::: THE INPUT :::
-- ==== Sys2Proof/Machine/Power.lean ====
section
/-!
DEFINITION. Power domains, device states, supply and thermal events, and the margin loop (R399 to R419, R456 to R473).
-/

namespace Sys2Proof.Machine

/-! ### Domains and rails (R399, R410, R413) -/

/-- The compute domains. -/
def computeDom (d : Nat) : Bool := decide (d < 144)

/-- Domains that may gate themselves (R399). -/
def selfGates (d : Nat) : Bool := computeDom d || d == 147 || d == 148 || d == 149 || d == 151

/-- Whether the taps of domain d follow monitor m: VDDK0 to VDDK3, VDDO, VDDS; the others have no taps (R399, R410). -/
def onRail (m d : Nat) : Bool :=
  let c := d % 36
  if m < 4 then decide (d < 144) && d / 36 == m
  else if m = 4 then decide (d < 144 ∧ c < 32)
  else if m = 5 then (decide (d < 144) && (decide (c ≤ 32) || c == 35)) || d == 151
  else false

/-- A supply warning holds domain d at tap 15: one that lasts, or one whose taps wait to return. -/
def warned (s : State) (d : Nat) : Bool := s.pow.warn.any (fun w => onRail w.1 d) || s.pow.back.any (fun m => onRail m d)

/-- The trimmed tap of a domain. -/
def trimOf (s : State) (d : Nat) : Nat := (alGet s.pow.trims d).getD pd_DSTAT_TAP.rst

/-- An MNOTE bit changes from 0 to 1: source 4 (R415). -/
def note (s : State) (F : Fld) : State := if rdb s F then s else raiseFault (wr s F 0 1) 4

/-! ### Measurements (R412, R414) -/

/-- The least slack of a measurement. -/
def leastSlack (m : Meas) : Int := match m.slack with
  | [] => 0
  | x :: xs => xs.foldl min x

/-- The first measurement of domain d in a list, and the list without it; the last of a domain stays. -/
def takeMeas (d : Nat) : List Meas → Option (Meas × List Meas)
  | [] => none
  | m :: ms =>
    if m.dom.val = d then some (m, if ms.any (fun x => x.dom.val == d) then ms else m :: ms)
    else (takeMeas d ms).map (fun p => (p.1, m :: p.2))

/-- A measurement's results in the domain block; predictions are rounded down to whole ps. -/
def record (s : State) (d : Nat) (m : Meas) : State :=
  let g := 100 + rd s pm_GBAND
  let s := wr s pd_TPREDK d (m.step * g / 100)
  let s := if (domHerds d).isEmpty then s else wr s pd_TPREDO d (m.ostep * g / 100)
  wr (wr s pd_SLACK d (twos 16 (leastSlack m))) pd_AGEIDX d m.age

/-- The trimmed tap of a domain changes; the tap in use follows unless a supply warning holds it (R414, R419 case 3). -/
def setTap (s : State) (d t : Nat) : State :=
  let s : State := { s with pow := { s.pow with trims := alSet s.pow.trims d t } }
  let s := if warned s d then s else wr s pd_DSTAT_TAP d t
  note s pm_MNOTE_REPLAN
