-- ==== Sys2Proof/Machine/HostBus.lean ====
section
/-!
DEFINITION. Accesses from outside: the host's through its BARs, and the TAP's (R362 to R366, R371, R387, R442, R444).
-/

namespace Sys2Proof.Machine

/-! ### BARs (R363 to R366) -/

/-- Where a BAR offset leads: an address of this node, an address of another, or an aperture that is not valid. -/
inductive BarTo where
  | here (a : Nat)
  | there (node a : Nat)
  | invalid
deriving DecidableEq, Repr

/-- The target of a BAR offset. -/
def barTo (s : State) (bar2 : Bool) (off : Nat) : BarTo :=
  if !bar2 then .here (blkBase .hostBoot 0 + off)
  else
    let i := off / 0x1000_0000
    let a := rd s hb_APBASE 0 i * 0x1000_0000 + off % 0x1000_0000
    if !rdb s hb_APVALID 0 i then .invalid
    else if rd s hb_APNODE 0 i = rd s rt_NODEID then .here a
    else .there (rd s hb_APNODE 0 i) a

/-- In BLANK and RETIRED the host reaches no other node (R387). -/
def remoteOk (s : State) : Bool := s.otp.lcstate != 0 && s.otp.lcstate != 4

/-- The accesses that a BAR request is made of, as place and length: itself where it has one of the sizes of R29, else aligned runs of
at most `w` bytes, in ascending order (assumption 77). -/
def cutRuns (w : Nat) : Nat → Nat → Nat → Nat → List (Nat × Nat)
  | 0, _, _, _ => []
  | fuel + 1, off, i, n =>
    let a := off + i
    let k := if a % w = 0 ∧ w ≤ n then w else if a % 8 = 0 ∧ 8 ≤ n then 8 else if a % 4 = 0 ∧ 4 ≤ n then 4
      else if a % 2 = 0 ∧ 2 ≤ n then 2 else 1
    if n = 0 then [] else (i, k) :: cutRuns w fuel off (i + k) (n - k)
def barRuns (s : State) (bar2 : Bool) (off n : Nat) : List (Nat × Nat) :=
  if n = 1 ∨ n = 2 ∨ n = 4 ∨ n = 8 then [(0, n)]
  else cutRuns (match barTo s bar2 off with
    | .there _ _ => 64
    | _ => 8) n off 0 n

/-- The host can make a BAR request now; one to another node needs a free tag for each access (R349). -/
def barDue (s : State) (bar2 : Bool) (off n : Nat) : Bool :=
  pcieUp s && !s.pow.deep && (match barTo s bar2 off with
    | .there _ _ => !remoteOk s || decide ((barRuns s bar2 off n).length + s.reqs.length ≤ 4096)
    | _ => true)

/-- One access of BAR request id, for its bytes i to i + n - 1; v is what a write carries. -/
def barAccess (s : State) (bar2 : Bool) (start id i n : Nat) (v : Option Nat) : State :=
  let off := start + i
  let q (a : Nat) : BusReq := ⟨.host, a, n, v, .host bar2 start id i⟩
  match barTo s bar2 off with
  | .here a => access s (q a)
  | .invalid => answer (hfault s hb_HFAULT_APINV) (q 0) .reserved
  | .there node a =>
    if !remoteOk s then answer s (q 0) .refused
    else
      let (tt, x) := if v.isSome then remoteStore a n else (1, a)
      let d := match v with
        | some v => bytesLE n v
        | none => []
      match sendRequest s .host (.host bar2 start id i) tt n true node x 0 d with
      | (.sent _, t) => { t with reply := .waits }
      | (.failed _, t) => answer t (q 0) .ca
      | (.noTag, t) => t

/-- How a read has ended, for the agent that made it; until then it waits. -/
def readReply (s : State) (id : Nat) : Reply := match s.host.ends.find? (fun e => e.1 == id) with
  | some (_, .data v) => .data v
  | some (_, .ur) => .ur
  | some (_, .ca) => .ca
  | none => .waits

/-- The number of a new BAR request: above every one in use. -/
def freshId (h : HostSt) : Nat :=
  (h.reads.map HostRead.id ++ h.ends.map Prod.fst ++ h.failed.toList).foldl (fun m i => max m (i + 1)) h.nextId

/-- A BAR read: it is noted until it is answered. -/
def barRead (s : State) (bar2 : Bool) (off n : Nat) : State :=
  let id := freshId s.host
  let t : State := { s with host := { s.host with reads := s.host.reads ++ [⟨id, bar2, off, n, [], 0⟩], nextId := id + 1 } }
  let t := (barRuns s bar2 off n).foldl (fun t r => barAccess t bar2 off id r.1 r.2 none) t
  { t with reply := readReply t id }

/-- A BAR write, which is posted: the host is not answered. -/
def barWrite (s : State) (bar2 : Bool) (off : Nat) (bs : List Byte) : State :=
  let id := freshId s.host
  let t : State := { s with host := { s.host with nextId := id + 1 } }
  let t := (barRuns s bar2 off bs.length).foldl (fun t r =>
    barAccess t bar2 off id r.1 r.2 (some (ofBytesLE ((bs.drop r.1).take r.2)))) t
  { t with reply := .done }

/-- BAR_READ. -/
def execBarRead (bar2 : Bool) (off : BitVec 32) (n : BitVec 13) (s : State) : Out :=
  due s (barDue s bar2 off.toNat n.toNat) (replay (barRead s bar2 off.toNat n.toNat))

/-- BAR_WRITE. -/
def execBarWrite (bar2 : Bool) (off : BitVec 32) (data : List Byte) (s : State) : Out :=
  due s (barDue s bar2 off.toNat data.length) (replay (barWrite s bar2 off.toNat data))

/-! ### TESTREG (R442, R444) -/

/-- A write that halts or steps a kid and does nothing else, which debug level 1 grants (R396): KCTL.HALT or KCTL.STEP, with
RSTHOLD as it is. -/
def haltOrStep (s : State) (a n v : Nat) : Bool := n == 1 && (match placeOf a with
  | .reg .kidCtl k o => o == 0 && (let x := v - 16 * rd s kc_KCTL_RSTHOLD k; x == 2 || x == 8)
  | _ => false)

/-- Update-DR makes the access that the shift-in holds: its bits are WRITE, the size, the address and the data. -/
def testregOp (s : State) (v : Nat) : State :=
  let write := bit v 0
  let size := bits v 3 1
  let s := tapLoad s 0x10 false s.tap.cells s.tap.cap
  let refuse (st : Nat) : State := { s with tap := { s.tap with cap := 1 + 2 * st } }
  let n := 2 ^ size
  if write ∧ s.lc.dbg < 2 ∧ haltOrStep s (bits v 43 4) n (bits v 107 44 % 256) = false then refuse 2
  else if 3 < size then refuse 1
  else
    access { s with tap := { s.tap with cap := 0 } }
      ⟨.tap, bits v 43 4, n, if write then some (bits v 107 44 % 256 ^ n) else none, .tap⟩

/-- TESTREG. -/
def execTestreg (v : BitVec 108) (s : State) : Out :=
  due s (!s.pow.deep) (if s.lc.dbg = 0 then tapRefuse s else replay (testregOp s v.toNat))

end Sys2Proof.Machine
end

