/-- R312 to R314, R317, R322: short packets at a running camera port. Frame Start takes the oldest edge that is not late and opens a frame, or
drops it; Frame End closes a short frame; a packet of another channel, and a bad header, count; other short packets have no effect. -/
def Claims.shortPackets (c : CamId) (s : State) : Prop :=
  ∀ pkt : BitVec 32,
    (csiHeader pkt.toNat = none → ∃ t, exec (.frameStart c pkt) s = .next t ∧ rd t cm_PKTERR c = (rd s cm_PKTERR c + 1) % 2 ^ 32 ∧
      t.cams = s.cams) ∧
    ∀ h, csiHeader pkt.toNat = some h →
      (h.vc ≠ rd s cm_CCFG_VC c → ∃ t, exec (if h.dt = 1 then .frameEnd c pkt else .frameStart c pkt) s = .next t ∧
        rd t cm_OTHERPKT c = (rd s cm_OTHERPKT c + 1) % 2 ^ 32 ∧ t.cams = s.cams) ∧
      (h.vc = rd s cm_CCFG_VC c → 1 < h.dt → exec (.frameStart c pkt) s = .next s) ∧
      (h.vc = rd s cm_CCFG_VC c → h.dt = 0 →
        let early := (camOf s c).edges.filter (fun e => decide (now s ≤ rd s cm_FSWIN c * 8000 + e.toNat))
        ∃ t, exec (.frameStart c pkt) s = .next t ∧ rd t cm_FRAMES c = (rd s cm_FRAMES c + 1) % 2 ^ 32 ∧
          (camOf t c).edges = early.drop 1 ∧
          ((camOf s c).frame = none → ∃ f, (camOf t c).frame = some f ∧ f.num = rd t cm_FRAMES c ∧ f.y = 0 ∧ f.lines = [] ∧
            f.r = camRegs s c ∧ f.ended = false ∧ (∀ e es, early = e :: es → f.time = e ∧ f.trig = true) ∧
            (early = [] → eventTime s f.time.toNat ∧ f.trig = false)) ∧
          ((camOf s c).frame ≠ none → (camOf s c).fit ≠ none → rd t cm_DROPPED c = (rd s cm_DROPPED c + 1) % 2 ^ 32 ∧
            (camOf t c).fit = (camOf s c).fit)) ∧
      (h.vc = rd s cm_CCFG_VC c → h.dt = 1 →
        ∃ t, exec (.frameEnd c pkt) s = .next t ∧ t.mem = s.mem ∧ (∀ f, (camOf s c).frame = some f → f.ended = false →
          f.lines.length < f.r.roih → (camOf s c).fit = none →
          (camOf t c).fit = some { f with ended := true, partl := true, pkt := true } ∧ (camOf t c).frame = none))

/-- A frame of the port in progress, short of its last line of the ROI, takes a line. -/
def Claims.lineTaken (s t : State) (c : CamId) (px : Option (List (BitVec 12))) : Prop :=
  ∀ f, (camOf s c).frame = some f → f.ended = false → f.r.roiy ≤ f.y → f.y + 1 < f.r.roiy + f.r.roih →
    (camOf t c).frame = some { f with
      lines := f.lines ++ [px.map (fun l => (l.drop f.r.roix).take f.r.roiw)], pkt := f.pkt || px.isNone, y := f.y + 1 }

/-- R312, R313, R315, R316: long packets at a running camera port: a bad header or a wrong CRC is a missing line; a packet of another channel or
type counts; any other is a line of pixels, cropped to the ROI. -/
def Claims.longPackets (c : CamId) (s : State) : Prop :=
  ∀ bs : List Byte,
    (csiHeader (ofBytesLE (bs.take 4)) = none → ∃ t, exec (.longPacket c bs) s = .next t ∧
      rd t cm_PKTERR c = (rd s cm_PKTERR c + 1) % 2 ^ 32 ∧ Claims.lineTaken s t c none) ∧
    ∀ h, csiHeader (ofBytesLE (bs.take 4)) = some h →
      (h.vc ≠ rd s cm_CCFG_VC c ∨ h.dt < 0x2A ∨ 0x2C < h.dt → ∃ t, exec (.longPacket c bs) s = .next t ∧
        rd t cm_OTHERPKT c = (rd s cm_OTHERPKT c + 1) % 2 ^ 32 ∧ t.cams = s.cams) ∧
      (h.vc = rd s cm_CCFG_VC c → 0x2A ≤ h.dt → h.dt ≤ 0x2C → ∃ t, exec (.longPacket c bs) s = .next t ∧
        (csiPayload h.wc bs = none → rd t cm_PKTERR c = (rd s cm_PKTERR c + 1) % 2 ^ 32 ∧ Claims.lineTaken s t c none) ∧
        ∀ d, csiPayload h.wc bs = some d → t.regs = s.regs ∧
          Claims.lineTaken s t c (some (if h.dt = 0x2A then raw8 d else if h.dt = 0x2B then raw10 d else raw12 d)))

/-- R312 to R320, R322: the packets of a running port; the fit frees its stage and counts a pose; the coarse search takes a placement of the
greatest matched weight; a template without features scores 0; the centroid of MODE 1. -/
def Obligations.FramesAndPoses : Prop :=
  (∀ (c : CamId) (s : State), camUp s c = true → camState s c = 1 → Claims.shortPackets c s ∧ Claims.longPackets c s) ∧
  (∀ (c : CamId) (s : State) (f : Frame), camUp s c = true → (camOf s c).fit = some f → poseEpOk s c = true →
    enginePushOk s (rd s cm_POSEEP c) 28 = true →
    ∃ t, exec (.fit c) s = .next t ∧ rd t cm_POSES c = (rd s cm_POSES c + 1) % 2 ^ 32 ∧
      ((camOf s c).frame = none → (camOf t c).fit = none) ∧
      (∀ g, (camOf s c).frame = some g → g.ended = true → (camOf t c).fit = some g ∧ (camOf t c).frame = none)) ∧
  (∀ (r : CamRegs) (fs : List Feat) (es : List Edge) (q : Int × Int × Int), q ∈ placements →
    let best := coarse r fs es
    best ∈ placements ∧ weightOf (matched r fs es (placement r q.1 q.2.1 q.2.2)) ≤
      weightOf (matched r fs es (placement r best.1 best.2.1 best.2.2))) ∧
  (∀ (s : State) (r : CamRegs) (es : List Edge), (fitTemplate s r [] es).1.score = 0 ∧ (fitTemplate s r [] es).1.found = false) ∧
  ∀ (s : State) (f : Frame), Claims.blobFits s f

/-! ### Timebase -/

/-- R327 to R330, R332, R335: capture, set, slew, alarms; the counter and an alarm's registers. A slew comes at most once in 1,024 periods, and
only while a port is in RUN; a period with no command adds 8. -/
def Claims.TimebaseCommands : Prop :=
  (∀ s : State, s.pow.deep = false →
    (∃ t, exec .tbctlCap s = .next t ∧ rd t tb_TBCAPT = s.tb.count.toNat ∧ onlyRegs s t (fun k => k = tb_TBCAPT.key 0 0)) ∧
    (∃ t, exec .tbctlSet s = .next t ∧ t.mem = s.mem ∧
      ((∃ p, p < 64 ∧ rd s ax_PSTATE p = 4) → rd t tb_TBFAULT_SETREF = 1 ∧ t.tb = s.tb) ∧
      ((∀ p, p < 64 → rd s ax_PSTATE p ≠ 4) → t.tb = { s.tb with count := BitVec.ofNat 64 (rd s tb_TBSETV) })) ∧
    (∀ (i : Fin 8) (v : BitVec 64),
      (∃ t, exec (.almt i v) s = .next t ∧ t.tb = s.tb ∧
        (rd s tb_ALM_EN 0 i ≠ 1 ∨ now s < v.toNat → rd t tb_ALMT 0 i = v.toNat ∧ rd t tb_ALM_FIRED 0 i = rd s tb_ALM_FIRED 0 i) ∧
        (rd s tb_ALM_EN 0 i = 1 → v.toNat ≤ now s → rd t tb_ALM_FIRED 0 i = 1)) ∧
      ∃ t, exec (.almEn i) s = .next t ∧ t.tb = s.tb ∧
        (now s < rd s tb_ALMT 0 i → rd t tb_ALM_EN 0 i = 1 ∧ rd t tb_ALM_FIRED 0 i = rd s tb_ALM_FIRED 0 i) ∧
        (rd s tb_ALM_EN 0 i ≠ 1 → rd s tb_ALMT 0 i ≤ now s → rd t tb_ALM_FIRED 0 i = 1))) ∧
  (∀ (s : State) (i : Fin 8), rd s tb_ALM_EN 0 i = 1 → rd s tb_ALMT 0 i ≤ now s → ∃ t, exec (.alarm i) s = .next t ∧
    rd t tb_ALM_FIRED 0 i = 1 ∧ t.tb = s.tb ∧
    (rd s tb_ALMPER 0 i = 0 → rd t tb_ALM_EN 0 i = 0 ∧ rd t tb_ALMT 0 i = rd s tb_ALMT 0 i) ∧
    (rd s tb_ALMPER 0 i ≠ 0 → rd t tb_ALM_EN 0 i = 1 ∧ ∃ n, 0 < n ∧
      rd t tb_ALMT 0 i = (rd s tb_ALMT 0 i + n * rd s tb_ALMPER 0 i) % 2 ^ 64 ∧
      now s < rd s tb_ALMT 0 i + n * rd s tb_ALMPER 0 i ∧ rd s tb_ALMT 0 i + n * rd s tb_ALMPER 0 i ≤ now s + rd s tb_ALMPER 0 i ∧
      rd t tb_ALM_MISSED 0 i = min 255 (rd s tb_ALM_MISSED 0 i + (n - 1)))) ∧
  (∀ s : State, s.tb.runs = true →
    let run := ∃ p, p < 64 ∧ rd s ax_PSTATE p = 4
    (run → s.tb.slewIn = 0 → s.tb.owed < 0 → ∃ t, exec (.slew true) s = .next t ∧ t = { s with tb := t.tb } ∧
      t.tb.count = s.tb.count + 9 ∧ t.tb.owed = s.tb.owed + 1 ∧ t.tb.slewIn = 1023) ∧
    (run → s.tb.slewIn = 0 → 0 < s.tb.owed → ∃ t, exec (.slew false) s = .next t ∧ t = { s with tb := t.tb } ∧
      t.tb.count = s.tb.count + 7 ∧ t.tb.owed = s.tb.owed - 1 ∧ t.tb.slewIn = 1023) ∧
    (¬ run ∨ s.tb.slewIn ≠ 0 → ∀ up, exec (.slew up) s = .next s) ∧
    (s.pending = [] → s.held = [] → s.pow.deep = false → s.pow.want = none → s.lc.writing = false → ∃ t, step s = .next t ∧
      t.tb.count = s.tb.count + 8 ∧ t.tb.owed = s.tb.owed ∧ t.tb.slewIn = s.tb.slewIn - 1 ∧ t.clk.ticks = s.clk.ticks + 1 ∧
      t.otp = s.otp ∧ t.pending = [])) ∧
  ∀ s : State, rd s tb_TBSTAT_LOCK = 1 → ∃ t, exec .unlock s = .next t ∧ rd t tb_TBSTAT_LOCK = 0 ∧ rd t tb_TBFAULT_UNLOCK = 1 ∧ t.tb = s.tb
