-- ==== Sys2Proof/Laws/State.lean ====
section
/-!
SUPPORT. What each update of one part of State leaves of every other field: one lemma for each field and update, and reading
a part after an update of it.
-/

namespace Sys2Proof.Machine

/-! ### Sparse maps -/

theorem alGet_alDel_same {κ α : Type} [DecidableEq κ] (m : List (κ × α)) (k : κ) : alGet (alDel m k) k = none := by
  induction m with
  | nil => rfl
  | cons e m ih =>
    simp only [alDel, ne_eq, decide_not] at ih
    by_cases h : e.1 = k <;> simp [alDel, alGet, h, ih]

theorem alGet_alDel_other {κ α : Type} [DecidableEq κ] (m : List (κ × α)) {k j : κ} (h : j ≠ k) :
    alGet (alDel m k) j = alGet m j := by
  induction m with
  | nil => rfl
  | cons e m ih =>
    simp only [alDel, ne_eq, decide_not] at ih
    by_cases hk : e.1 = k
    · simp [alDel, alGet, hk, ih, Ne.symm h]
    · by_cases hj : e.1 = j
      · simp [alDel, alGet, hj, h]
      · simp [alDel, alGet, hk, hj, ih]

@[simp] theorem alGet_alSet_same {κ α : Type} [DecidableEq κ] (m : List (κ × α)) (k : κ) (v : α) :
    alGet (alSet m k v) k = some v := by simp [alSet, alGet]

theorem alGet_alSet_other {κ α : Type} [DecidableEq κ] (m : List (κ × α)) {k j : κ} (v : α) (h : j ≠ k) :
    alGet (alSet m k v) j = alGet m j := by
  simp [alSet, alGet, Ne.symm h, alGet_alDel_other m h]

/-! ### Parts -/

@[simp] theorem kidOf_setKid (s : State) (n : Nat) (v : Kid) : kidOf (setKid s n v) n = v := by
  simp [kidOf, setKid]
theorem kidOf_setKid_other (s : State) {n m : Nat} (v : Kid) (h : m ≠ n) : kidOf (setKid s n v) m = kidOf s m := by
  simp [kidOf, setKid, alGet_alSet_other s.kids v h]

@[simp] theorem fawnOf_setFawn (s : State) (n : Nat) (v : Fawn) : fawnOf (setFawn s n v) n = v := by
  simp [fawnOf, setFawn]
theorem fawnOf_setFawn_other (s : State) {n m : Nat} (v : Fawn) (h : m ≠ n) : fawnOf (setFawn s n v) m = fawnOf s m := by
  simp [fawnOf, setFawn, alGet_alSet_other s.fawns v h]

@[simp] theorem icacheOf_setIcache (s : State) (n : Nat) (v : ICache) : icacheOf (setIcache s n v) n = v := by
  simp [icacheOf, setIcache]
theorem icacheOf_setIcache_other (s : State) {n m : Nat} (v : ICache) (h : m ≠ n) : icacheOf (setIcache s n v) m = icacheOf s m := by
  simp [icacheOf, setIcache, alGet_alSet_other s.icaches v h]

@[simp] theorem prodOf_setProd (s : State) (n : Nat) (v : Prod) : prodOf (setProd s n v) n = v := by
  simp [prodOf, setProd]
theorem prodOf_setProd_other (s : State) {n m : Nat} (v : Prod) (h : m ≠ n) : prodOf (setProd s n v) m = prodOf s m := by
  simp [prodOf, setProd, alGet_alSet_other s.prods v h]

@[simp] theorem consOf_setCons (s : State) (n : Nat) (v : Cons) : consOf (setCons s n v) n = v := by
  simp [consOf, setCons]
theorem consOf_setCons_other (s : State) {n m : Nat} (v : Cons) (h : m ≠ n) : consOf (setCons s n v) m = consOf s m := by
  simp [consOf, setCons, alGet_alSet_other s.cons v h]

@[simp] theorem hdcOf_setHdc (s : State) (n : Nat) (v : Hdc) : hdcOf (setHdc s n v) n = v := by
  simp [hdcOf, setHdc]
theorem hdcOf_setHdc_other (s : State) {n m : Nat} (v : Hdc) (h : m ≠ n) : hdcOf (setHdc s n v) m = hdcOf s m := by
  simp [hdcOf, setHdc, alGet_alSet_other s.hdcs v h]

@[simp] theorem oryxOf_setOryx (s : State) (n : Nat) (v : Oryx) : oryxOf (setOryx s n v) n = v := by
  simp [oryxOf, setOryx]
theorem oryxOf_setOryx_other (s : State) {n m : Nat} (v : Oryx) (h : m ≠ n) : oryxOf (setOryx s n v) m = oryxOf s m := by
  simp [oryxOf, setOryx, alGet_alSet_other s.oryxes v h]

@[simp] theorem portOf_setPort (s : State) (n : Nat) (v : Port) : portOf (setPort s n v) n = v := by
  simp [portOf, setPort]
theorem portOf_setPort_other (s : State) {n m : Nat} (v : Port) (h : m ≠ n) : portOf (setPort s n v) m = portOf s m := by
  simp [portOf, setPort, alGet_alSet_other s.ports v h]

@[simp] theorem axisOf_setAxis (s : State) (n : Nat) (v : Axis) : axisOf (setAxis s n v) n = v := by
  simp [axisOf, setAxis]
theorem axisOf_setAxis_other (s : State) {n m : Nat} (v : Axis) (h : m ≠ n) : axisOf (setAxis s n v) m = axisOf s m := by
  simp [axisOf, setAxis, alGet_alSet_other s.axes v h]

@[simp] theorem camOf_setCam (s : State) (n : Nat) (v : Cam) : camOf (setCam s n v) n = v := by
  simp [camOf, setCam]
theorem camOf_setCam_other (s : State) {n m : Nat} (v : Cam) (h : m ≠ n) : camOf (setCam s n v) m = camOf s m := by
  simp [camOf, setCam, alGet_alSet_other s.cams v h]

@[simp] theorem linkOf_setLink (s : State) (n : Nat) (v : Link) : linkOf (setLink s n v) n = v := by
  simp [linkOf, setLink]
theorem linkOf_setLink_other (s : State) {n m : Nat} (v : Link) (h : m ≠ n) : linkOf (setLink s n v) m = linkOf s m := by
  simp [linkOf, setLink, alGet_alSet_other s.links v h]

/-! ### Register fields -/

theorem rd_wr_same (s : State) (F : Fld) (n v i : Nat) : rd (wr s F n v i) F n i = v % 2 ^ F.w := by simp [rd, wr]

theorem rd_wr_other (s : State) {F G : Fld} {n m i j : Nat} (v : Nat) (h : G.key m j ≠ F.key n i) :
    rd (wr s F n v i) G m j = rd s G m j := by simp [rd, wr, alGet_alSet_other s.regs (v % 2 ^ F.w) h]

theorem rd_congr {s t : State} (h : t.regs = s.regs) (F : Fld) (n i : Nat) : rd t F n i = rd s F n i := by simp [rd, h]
:::
TASK INSTRUCTIONS
Up to and including the line with "else (takeMeas d", transcribe the entries above exactly, starting from their first line.

EXPECTED OUTPUT
-- ==== Sys2Proof/Machine/Power.lean ====
section
/-!
DEFINITION. Power domains, device states, supply and thermal events, and the margin loop (R399 to R419, R456 to R473).
-/

namespace Sys2Proof.Machine

/-! ### Domains and rails (R399, R410, R413) -/

/-- The compute domains. -/
def computeDom (d : Nat) : Bool := decide (d < 144)

/-- Domains that may gate themselves (R399). -/
def selfGates (d : Nat) : Bool := computeDom d || d == 147 || d == 148 || d == 149 || d == 151

/-- Whether the taps of domain d follow monitor m: VDDK0 to VDDK3, VDDO, VDDS; the others have no taps (R399, R410). -/
def onRail (m d : Nat) : Bool :=
  let c := d % 36
  if m < 4 then decide (d < 144) && d / 36 == m
  else if m = 4 then decide (d < 144 ∧ c < 32)
  else if m = 5 then (decide (d < 144) && (decide (c ≤ 32) || c == 35)) || d == 151
  else false

/-- A supply warning holds domain d at tap 15: one that lasts, or one whose taps wait to return. -/
def warned (s : State) (d : Nat) : Bool := s.pow.warn.any (fun w => onRail w.1 d) || s.pow.back.any (fun m => onRail m d)

/-- The trimmed tap of a domain. -/
def trimOf (s : State) (d : Nat) : Nat := (alGet s.pow.trims d).getD pd_DSTAT_TAP.rst

/-- An MNOTE bit changes from 0 to 1: source 4 (R415). -/
def note (s : State) (F : Fld) : State := if rdb s F then s else raiseFault (wr s F 0 1) 4

/-! ### Measurements (R412, R414) -/

/-- The least slack of a measurement. -/
def leastSlack (m : Meas) : Int := match m.slack with
  | [] => 0
  | x :: xs => xs.foldl min x

/-- The first measurement of domain d in a list, and the list without it; the last of a domain stays. -/
def takeMeas (d : Nat) : List Meas → Option (Meas × List Meas)
  | [] => none
  | m :: ms =>
    if m.dom.val = d then some (m, if ms.any (fun x => x.dom.val == d) then ms else m :: ms)
    else (takeMeas d ms).map (fun p => (p.1, m :: p.2))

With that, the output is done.